Data section
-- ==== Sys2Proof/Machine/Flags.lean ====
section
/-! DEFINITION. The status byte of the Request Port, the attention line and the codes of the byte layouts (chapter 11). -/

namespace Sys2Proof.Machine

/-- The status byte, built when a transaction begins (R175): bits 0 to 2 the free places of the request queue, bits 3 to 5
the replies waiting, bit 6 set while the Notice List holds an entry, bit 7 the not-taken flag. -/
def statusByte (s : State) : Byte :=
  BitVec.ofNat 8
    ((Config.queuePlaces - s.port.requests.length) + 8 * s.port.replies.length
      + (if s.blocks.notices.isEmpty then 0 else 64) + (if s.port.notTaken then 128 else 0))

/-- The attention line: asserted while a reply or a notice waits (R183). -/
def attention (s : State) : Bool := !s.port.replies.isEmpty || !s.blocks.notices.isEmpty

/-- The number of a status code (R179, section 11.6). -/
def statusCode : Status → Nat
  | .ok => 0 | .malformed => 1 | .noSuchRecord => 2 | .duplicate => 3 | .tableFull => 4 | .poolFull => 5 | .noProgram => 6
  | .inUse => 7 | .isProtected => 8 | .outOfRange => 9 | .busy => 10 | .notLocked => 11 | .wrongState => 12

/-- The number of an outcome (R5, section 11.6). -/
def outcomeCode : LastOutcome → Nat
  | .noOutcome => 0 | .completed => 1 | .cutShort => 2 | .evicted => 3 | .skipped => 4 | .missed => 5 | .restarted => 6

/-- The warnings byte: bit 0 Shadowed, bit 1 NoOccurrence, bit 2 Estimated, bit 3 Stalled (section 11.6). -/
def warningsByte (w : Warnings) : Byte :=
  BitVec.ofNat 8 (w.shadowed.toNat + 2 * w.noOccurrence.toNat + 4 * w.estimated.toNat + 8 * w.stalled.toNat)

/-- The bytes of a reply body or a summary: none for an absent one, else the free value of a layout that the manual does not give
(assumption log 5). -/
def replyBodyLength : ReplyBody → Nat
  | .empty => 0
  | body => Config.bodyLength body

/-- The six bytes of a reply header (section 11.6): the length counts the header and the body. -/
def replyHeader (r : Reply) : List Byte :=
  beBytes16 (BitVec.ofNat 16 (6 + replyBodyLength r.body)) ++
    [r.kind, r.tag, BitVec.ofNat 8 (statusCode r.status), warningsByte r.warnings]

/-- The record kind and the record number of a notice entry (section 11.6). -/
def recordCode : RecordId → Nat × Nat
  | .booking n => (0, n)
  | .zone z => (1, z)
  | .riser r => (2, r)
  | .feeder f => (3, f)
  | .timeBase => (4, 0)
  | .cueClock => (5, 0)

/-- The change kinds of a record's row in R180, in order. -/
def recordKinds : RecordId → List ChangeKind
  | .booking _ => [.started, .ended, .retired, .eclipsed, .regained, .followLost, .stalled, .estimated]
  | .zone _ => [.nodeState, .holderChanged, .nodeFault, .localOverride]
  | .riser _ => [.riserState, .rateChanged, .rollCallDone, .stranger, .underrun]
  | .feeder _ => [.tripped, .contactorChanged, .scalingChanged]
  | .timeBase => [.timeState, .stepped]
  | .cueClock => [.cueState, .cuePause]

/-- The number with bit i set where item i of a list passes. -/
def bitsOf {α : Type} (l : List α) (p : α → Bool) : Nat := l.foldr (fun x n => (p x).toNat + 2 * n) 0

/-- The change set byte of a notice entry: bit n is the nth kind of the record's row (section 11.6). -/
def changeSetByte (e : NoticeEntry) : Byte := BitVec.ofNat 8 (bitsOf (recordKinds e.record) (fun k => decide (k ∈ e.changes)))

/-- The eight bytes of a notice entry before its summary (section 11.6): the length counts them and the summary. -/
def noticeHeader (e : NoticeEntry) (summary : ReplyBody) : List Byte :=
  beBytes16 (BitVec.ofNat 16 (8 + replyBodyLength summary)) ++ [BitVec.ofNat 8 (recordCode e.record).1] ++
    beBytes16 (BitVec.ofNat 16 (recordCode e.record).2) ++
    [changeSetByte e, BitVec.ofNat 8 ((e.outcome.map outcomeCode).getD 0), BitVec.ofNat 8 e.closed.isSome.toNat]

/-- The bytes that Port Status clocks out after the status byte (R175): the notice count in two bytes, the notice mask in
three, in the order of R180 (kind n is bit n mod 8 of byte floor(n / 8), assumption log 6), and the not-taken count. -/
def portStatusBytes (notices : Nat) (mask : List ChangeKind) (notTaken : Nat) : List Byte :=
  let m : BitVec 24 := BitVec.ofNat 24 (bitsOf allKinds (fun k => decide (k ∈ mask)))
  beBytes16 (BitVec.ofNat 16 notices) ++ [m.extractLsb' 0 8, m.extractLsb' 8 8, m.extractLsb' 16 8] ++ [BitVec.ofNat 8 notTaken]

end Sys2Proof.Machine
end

Action item
The answer should consist of the lines from the one with "the summary. -/" through the last line of the entries, duplicated exactly and nothing more.

Answer section
/-- The eight bytes of a notice entry before its summary (section 11.6): the length counts them and the summary. -/
def noticeHeader (e : NoticeEntry) (summary : ReplyBody) : List Byte :=
  beBytes16 (BitVec.ofNat 16 (8 + replyBodyLength summary)) ++ [BitVec.ofNat 8 (recordCode e.record).1] ++
    beBytes16 (BitVec.ofNat 16 (recordCode e.record).2) ++
    [changeSetByte e, BitVec.ofNat 8 ((e.outcome.map outcomeCode).getD 0), BitVec.ofNat 8 e.closed.isSome.toNat]

/-- The bytes that Port Status clocks out after the status byte (R175): the notice count in two bytes, the notice mask in
three, in the order of R180 (kind n is bit n mod 8 of byte floor(n / 8), assumption log 6), and the not-taken count. -/
def portStatusBytes (notices : Nat) (mask : List ChangeKind) (notTaken : Nat) : List Byte :=
  let m : BitVec 24 := BitVec.ofNat 24 (bitsOf allKinds (fun k => decide (k ∈ mask)))
  beBytes16 (BitVec.ofNat 16 notices) ++ [m.extractLsb' 0 8, m.extractLsb' 8 8, m.extractLsb' 16 8] ++ [BitVec.ofNat 8 notTaken]

end Sys2Proof.Machine
end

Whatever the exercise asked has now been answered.